House debates

Tuesday, 29 May 2018

Grievance Debate

China

7:03 pm

Photo of Michael DanbyMichael Danby (Melbourne Ports, Australian Labor Party) Share this | | Hansard source

There hasn't been a scene like it since before the First World War, when the Kaiser reviewed the German High Seas Fleet. There in the South China Sea, standing on the deck of one of Beijing's newest warships, was China's leader, Xi Jinping, reviewing a sail-past of the entire Chinese navy—aircraft carrier, cruisers, destroyers, submarines on the surface—and fly-pasts of helicopters and the latest aircraft. Xi's naval review had the same purpose as that of the German Kaiser: intimidate your neighbours. Chinese aggressive military expansion in the South China Sea repudiates with contempt the solemn pledge he made while standing next to American President Obama that he, as China's leader, would not militarise the South China Sea—let alone the repudiation of the Permanent Court of Arbitration ruling that the South China Sea was international high seas and no-one had the right to militarise it or colonise its rocky outcrops as islands.

So what's the current situation in the South China Sea, through which 50 per cent of the world's maritime trade transits, through which 60 per cent of Australia's maritime trade transits and of which the Chinese President told President Obama 'China does not intend to pursue militarisation'?

John Kehoe, in The Financial Review today, quotes the new head of the US Pacific Command, Admiral Philip Davidson, who conceded that 'China is now capable of controlling the South China Sea in all scenarios short of war with the United States'. This is further proof of what Fairfax International editor Peter Hartcher catalogued on the ABC the other night as 'a tectonic shift in military power by China in the last six months'. Apart from the deployment of long-range aircraft from the Paracels, and presumably from the Spratlys, which could reach North Australia, missiles have appeared on three Chinese occupied features—Fiery Reef, Mischief Reef and Subi Reef. Their weapons are YJ12B anti-ship cruise missiles with a range of 295 nautical miles and HQ98B surface-to-air missiles which can hit projectiles, planes and drones within 160 nautical miles.

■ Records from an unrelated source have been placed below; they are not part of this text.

/-- The bytes of a local source, element by element; none where a word is uncorrectable. `src` gives the bytes of a source
that lies in a host window or on another device. -/
def State.gather (s : State) (d : List Byte) (offs : List Int) (src : Option (List Byte)) : Option (List Byte) × State :=
  match src with
  | some b => (some b, s)
  | none =>
    let base : Int := dSrc d % 2 ^ 46
    let w := dWidth d
    let ws := s.mem.bad.filter (fun k => offs.any (fun o => touchesWord (base + o).toNat w k))
    let soft := s.mem.soft.filter (fun k => offs.any (fun o => touchesWord (base + o).toNat w k))
    let s := soft.foldl State.memCe s
    if ws.isEmpty then (some (offs.flatMap (fun o => s.bytes (base + o).toNat w)), s)
    else (none, ws.foldl State.memUe s)

/-- A transfer stopped with ABORTED (lane reset, head fault, cancel): nothing more is written. -/
def State.abortXfer (s : State) (id : Nat) : State :=
  let s := s.modXfer id (fun x => { x with doneMask := 0 })
  s.endXfer id Sc.aborted

/-- Abort every transfer that an engine's Lane has issued (R84). -/
def State.abortEngine (s : State) (n : Nat) : State :=
  (s.xfers.filter (fun x => x.engine == n)).foldl (fun s x => s.abortXfer x.id) s

/-- A member Lane faults or is reset during a chain (R132, R133): HEAD ends the chain, any other member loses its bit. -/
def State.batonFault (s : State) (n : Nat) : State :=
  (s.xfers.filter (fun x => dKind x.desc == 1 && x.st != .queued)).foldl (fun s x =>
    if dHead x.desc = n then s.abortXfer x.id
    else s.modXfer x.id (fun x => { x with failed := setBit x.failed n })) s

/-- A half of a pair released (R126): the transfer goes on; with no outstanding chunk in the half nothing happens. -/
def State.releaseHalf (s : State) (id half : Nat) : Bool × State :=
  match s.xfer? id with
  | none => (false, s)
  | some x =>
    if x.free.getD half true then (false, s)
    else (true, s.modXfer id (fun x => { x with
      free := x.free.set half true
      st := if x.st = .pairWait && x.chunk % 2 == half then .moving else x.st }))

/-! ## Events -/

/-- TRANSFER_ENTRY_FREED (R125): the next QUEUED transfer, reserved class first, then in issue order. -/
def execTransferEntryFreed (s : State) : Host.Outcome State Fault Refusal :=
  let q := s.xfers.filter (fun x => x.st = .queued)
  let nxt := match q.find? (·.reserved) with
    | some x => some x
    | none => q.head?
  match nxt with
  | some x => .next (if s.entryFree x.reserved then s.admitXfer x.id else s)
  | none => .next s

/-- Stop a transfer on an uncorrectable source (Table STR-4): EV_STR_ECC and DATA_LOST; a chain keeps no copy (edge). -/
def State.srcEcc (s : State) (id : Nat) : State :=
  ((s.modXfer id (fun x => { x with doneMask := 0 })).ev .STR_ECC).endXfer id Sc.dataLost

/-- Ask another device for the bytes of a source that lies there (R571, R572). -/
def State.askRemote (s : State) (x : Xfer) : State :=
  let d := dSrc x.desc / 2 ^ 46
  let b : Int := dSrc x.desc % 2 ^ 46
  if s.bykNotReady d then (s.noteNotReady d).endXfer x.id Sc.notReady
  else if (s.route d).isNone then s.endXfer x.id Sc.linkLost
  else s.readReqs d x.id (runsOf (dWidth x.desc) ((offsOf x.desc 5).map (b + ·)))

/-- TRANSFER_START (R120): an admitted plain transfer starts its source reads; words in `upsets` read uncorrectable. -/
def execTransferStart (id : Nat) (upsets : List Nat) (s : State) : Host.Outcome State Fault Refusal :=
  match s.xfer? id with
  | none => .next s
  | some x =>
    if x.st = .admitted && dKind x.desc == 0 && s.mayMove x then
      let s := (s.upset upsets).modXfer id (fun x => { x with st := .moving, readsDone := !dPair x.desc })
      let b : Int := dSrc x.desc % 2 ^ 46
      let offs := if dPair x.desc then (chunkOffs x.desc 0).1 else offsOf x.desc 5
      if dSrcGlobal x.desc && !s.devHere (dSrc x.desc) then
        .next (s.askRemote x)
      else if s.mem.bad.any (fun k => offs.any (fun o => touchesWord (b + o).toNat (dWidth x.desc) k)) then
        .next ((s.gather x.desc offs none).2.srcEcc id)
      else .next s
    else .next s

/-- Whether the source of a transfer lies on another device (R562). -/
def State.remoteSrc (s : State) (d : List Byte) : Bool := dSrcGlobal d && !s.devHere (dSrc d)

/-- Whether the source of a transfer lies in a host window, and so is supplied from outside. -/
def State.foreignSrc (s : State) (d : List Byte) : Bool := !s.remoteSrc d && decide (windowBase ≤ dSrc d % 2 ^ 46)

/-- The bytes of a remote source, once every read has been answered (R572). -/
def State.remoteData (s : State) (id : Nat) : Option (List Byte) :=
  (s.byk.reads.filter (fun r => r.xfer == id)).foldl (fun x r =>
    match x, r.got with
    | some a, some b => some (a ++ b)
    | _, _ => none) (some [])

/-- Whether the data of a transfer is there: local memory, the bytes `src` of a host window, or the answers to all remote reads. -/
def State.srcReady (s : State) (x : Xfer) (src : Option (List Byte)) : Bool :=
  s.foreignSrc x.desc == src.isSome && (!s.remoteSrc x.desc || (s.remoteData x.id).isSome)

/-- Source bytes given from outside local memory: `n` bytes from offset `off` of a remote source's answers, or `src`. -/
def State.outside (s : State) (x : Xfer) (src : Option (List Byte)) (off n : Nat) : Option (List Byte) :=
  if s.remoteSrc x.desc then (s.remoteData x.id).map (fun b => slice b off n) else src

/-- Whether the destination is on another device: its writes leave on Byklink (R562). -/
def State.foreignDst (s : State) (d : List Byte) : Bool := dDstGlobal d && !s.devHere (dDst d)

/-- Whether a transfer's writes to a host window cannot be sent now, so that its final token waits (R121). -/
def State.windowShut (s : State) (x : Xfer) : Bool :=
  !s.foreignDst x.desc && decide (windowBase ≤ dDst x.desc % 2 ^ 46) &&
    !(s.host.linkUp && (vget s.host.fns x.user).bme)

/-- Put the bytes of a piece at the destination, here or by tagged writes on another device (R573). -/
def State.place (s : State) (x : Xfer) (base : Nat) (offs : List Int) (bs : List Byte) : State :=
  if s.foreignDst x.desc then
    let d := dDst x.desc / 2 ^ 46
    if s.bykNotReady d then (s.noteNotReady d).modXfer x.id (fun x => { x with ackFail := Sc.notReady })
    else
      let runs := if dMirror x.desc then runsOf (dWidth x.desc) (offs.map ((base : Int) + ·)) else [((base : Int), bs.length)]
      (s.modXfer x.id (fun x => { x with
        acks := x.acks + (runs.map (fun r => ceilDiv r.2 4096)).sum })).tagWrites d (.xfer x.id) runs bs
  else s.scatter x.desc x.user base offs bs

So what has happened with these missiles is that all of the South China Sea is dominated and merchant ships and naval ships can only sail there as long as it is okay by Beijing. Brash generals in the PLA and ideological zealots in The Global Times brim with disdain at the decision of the International Court of Appeals that no country in the international rules based system, including China, has the right to set up fake islands and claim sovereignty in the South China Seas, which were the high seas.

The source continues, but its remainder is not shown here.